### [Task item]
Run through the data and copy out every line that mentions the word "idEc".

### [Raw data]

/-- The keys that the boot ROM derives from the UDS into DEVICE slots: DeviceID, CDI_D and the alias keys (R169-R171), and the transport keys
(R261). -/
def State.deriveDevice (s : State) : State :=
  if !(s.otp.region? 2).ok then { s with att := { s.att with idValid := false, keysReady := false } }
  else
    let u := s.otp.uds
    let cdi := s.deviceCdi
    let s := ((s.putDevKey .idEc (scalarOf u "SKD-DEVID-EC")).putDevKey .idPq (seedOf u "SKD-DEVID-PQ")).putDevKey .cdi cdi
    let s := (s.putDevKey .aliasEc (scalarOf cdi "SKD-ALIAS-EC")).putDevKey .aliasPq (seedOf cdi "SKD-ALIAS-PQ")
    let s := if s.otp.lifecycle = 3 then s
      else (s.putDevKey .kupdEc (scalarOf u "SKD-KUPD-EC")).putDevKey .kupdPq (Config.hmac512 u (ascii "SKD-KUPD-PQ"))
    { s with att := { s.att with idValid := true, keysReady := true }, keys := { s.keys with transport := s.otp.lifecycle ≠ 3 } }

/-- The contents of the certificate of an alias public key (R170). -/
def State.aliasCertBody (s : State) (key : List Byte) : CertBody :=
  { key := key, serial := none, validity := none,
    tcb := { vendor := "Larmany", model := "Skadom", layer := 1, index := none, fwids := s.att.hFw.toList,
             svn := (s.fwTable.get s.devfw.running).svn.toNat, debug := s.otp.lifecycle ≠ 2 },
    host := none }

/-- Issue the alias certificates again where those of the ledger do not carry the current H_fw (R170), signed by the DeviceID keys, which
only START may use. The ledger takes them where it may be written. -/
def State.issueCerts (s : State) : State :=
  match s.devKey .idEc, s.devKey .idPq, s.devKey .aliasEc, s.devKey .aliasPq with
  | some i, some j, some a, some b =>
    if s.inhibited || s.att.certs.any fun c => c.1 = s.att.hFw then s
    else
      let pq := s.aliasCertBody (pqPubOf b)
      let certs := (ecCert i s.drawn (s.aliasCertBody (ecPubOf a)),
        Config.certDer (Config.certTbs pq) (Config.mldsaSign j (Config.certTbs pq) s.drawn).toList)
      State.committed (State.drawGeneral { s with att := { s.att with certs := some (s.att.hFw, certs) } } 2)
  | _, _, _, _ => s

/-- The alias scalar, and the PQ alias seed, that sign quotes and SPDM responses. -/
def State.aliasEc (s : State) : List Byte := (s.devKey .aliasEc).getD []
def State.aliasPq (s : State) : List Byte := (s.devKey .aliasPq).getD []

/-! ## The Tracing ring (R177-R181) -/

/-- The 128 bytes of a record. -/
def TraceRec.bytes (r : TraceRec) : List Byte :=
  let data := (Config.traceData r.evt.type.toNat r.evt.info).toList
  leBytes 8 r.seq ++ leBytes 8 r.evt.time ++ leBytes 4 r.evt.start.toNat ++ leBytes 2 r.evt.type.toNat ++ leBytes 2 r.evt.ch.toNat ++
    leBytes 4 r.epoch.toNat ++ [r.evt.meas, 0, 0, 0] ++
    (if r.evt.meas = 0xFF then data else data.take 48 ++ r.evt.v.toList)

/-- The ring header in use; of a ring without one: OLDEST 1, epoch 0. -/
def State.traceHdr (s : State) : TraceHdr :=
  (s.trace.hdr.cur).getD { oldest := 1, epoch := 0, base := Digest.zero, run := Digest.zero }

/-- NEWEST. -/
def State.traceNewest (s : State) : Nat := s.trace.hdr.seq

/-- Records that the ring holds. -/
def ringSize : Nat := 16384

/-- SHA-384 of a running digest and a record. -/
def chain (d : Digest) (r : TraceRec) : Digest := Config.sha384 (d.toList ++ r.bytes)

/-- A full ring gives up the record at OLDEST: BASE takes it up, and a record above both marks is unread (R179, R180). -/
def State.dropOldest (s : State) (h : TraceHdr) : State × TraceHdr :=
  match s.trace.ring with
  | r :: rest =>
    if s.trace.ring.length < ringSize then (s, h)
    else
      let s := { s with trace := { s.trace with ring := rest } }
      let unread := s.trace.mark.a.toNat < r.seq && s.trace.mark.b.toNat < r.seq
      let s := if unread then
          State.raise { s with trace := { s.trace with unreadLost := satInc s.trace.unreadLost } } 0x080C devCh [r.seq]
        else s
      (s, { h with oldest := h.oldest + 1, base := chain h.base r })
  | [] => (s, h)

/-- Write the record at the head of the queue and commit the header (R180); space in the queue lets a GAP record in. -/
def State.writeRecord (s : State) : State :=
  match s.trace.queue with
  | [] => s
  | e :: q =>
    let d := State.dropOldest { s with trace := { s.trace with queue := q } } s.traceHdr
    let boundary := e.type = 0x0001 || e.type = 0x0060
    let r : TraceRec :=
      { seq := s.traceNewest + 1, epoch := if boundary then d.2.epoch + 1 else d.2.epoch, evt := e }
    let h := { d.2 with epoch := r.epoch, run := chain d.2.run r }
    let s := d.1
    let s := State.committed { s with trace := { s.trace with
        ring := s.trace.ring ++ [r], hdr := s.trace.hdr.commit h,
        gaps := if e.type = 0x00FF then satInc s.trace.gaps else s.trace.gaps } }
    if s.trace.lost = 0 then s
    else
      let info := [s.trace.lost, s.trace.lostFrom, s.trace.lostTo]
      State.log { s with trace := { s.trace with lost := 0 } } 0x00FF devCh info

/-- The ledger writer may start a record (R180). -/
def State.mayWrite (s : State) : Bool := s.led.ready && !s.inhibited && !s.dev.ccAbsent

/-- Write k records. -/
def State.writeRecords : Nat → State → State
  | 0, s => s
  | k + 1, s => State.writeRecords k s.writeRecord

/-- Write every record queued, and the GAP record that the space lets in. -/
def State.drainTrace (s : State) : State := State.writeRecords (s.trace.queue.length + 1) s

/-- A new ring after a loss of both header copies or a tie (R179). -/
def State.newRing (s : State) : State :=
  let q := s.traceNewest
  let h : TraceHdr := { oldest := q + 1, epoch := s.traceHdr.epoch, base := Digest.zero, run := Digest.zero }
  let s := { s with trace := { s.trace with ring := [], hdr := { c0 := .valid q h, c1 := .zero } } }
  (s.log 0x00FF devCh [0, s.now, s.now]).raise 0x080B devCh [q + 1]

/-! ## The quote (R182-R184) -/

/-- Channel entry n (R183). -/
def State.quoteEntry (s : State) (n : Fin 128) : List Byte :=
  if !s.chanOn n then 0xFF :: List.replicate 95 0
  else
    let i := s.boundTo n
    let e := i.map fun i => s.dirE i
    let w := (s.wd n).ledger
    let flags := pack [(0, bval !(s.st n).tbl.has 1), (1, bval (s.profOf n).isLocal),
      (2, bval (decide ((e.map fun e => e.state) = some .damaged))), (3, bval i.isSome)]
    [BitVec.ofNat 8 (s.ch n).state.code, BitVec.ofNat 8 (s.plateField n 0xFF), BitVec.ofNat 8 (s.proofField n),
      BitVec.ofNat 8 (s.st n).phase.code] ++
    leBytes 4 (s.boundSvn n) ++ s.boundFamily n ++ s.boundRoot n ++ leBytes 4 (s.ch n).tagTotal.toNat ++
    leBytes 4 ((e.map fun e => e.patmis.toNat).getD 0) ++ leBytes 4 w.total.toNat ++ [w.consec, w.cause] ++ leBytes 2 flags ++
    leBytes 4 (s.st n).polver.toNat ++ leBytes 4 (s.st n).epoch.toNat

### [Answer for the task]
    let s := ((s.putDevKey .idEc (scalarOf u "SKD-DEVID-EC")).putDevKey .idPq (seedOf u "SKD-DEVID-PQ")).putDevKey .cdi cdi
  match s.devKey .idEc, s.devKey .idPq, s.devKey .aliasEc, s.devKey .aliasPq with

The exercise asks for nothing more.